Installée depuis l'automne 2008 à Givet, sur les friches des anciens locaux de l'entreprise Cellatex, la Gema œuvre dans la sidérurgie, stocke et transforme la magnésie - autrement dit, de l'oxyde de magnésium. A son arrivée, la communauté de communes, chargée de dépolluer les lieux après le départ de la Cellatex et avec qui la Gema avait signé une convention d'occupation des lieux encore en cours, espérait début 2009 «la création de 45 emplois».

Depuis le printemps 2011, la Gema se trouve placée en redressement judiciaire - la société vient d'obtenir une troisième prolongation de six mois, jusqu'en octobre prochain.

Lundi matin, vers 8 heures, une dizaine de salariés de l'entreprise se sont invités dans le bureau du directeur. Motif : dénoncer les conditions de travail. La lassitude des employés reposerait autant sur des manques élémentaires à l'hygiène et à la sécurité que par les retards de paiements réguliers - «souvent virés vers le 10 ou le 15 du mois».
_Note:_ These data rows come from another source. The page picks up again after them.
-- ==== Sys2Proof/Machine/Views.lean ====
section
/-! DEFINITION. What a register shows that the half works out as it is read: levels, summaries, counts. Every other register
reads as its value in effect. -/

namespace Sys2Proof.Machine

open Sys2Proof

/-- A half pulls `ALARM_n` (R280). -/
def Half.alarmPull (h : Half) : Bool := (h.role == .active || h.role == .standby) && h.anyAlarm

/-- `ALARM_n` is pulled low (R280). -/
def State.alarmLow (s : State) : Bool := s.a.alarmPull || s.b.alarmPull

/-- The instance of n pages whose register stands at an address. -/
def instAt (base stride n a : Nat) : Option Nat :=
  if base ≤ a ∧ (a - base) % stride = 0 ∧ (a - base) / stride < n then some ((a - base) / stride) else none

/-- An EVENT register holds a bit. -/
def Half.eventAt (h : Half) (a : Nat) : Bool := (h.rd a).toNat != 0

/-- A ring of a port shows bit b of its STATUS (R126). -/
def Half.anyRing (h : Half) (p b : Nat) : Bool :=
  (List.range 4).any fun r => h.bit (ringAdr p false r 0x18) b || h.bit (ringAdr p true r 0x18) b

/-- A MAC has an event pending, or an active IMPAIRED, ERROR or link-down condition (R126). -/
def Half.macPends (h : Half) (p : Nat) : Bool :=
  h.eventAt (Adr.MAC_EVENT p) || h.bit (Adr.MAC_STATUS p) 3 || h.anyRing p 2 || (h.bit (Adr.MAC_CTRL p) 0 && !h.portUp p)

/-- `STATUS[0]` of an engine cluster (R260). -/
def Half.engPends (h : Half) (c : Nat) : Bool :=
  (clusterEngines c).any fun e => h.eventAt (Adr.ENG_EVENT e) || h.engState e == 3 || h.engState e == 4

/-- `STATUS[0]` of the TDM cluster (R338). -/
def Half.tdmPends (h : Half) : Bool := (List.range 8).any fun t => h.eventAt (Adr.TDM_EVENT t) || h.tdmState t == 3

/-- `STATUS.PENDING` of an amplifier cluster (R374). -/
def Half.ampPends (h : Half) (c : Nat) : Bool :=
  (clusterChannels c).any fun k => h.eventAt (Adr.AMP_EVENT k) || inRange 3 6 (h.ampState k)

/-- `STATUS[0]` of a sense cluster (R414). -/
def Half.snsPends (h : Half) (c : Nat) : Bool :=
  (senseChannels c).any fun s => h.eventAt (Adr.SNS_EVENT s) || !h.snsValid s

/-- `STATUS[0]` of a queue cluster (R437). -/
def Half.queuePends (h : Half) (c : Nat) : Bool :=
  (clusterQueues c).any fun q => h.eventAt (Adr.Q_EVENT q) || h.bit (Adr.Q_STATUS q) 1

/-- A word with bit 0 as given and its other bits as stored. -/
def Half.withBit0 (h : Half) (a : Nat) (b : Bool) : Nat := (h.rd a).toNat / 2 * 2 + ofBool b

/-- What a register of a single page shows when it is not simply held; the balls are as given. -/
def Half.viewPage (h : Half) (faultLow alarmLow : Bool) (a : Nat) : Option Nat :=
  if a = Adr.DIE_STATUS then
    some (4 * h.id.bit + 2 * ofBool (h.bit Adr.DIE_PWFAIL_INFO 31) + ofBool (h.bit Adr.DIE_BUSERR_INFO 31))
  else if a = Adr.DIE_ROLE_MIRROR then some (h.rd Adr.RDN_ROLE_STATUS).toNat
  else if a = Adr.EVT_STATUS then
    some (4 * ofBool faultLow + 2 * ofBool (h.bit Adr.EVT_FAULT_FORCE 0 || h.sent.faultPull) + ofBool h.ev.intPull)
  else if a = Adr.REC_FRAME_BYTES then some (frameBytes (maskBits 64 h.chEn).length)
  else if a = Adr.ALM_STATUS then
    some (0x100 * h.get Adr.ALM_STATUS 8 8 + 4 * ofBool h.alarmPull + 2 * ofBool alarmLow)
  else if a = Adr.MEM_SCRUB_PROGRESS then some (0x10000 * h.get a 16 16 + h.scrubPermille)
  else if a = Adr.GST_STATUS then some h.gstStatus
  else if a = Adr.GST_ENG_TESTED then some h.engTested
  else if a = Adr.HLT_UPTIME 0 then some ((h.age - h.hlt.since) / 8)
  else if a = Adr.HLT_UPTIME 1 then some ((h.age - h.hlt.since) / 8 / 0x100000000)
  else if a = Adr.QM_POOL_FREE then some h.poolFree
  else if a = Adr.QM_RSV_TOTAL then some h.rsvTotal
  else if a = Adr.RDN_STATUS then some (h.get a 0 3 + 8 * ofBool (h.handoverCheck == 0) + 16 * h.get a 4 28)
  else if a = Adr.RDN_COMPARE_STATUS then
    some (h.get a 0 16 + 0x10000 * h.mismatch1s + 0x1000000 * h.get a 24 8)
  else if a = Adr.MACC_STATUS then some (ofBool (h.macPends 0) + 2 * ofBool (h.macPends 1))
  else if a = Adr.TDMC_STATUS then some (h.withBit0 a h.tdmPends)
  else none

/-- What a register of a repeated page shows when it is not simply held. -/
def Half.viewUnit (h : Half) (a : Nat) : Option Nat :=
  if let some q := instAt (Adr.Q_STATUS 0) 0x40 64 a then some (h.qStatus q)
  else if let some q := instAt (Adr.Q_LEVEL 0) 0x40 64 a then some (h.queue q).items.length
  else if let some q := instAt (Adr.Q_PKTCNT 0) 0x40 64 a then some (h.qPackets q)
  else if let some c := instAt (Adr.QC_STATUS 0) 0x40 4 a then some (h.withBit0 a (h.queuePends c))
  else if let some c := instAt (Adr.FRXC_STATUS 0) 0x100 8 a then some (h.withBit0 a (h.flowSummary false c))
  else if let some c := instAt (Adr.FTXC_STATUS 0) 0x100 8 a then some (h.withBit0 a (h.flowSummary true c))
  else if let some c := instAt (Adr.ENGC_STATUS 0) 0x4000 2 a then some (h.withBit0 a (h.engPends c))
  else if let some c := instAt (Adr.AMPC_STATUS 0) 0x100 4 a then some (h.withBit0 a (h.ampPends c))
  else if let some c := instAt (Adr.SNSC_STATUS 0) 0x800 5 a then some (h.withBit0 a (h.snsPends c))
  else if let some t := instAt (Adr.TDM_STATUS 0) 0x400 8 a then
    some (16 * ofBool (h.bit Adr.RDN_STATUS 8 && h.outUp) + h.tdmState t)
  else if let some k := instAt (Adr.AMP_STATUS 0) 0x200 32 a then
    some (h.get a 0 7 + 128 * ofBool (h.bit Adr.RDN_STATUS 8 && h.running k) + 256 * h.get a 8 24)
  else if let some p := instAt (Adr.MAC_STATUS 0) 0x4000 2 a then
    some (h.get a 0 12 + 0x1000 * ofBool (decide (8 ≤ h.get (Adr.MAC_TX_START_THRESH p) 0 4)) + 0x2000 * h.get a 13 19)
  else if let some e := instAt (Adr.ENG_SPEED 0) 0x1000 8 a then some (Config.engSpeed h.id e h.age).toNat
  else if let some e := instAt (Adr.ENG_SLACK_MIN 0) 0x1000 8 a then some (Config.slackMin h.id e h.age).toNat
  else if let some e := instAt (Adr.ENG_FW_VER 0) 0x1000 8 a then some (Config.engineFw h.boot.image e).toNat
  else none

/-- What a register shows as it is read. -/
def Half.view (h : Half) (faultLow alarmLow : Bool) (a : Nat) : Word :=
  match h.viewPage faultLow alarmLow a with
  | some v => BitVec.ofNat 32 v
  | none =>
    match h.viewUnit a with
    | some v => BitVec.ofNat 32 v
    | none => h.rd a

end Sys2Proof.Machine
end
Plusieurs ouvriers ne bénéficieraient pas systématiquement des équipements de protection individuels (EPI, ceux-ci comprenant gants, chaussures et masques de protection) nécessaires. En outre, seule une douche, laissée à l'abandon depuis des années, serait disponible sur le site…

Le directeur a pris acte des revendications et s'est engagé, dès cette semaine, à changer certaines choses. En cas de non-respect de cette promesse, le délégué syndical l'a prévenu que l'inspection du travail «et les juridictions compétentes» seraient alertées.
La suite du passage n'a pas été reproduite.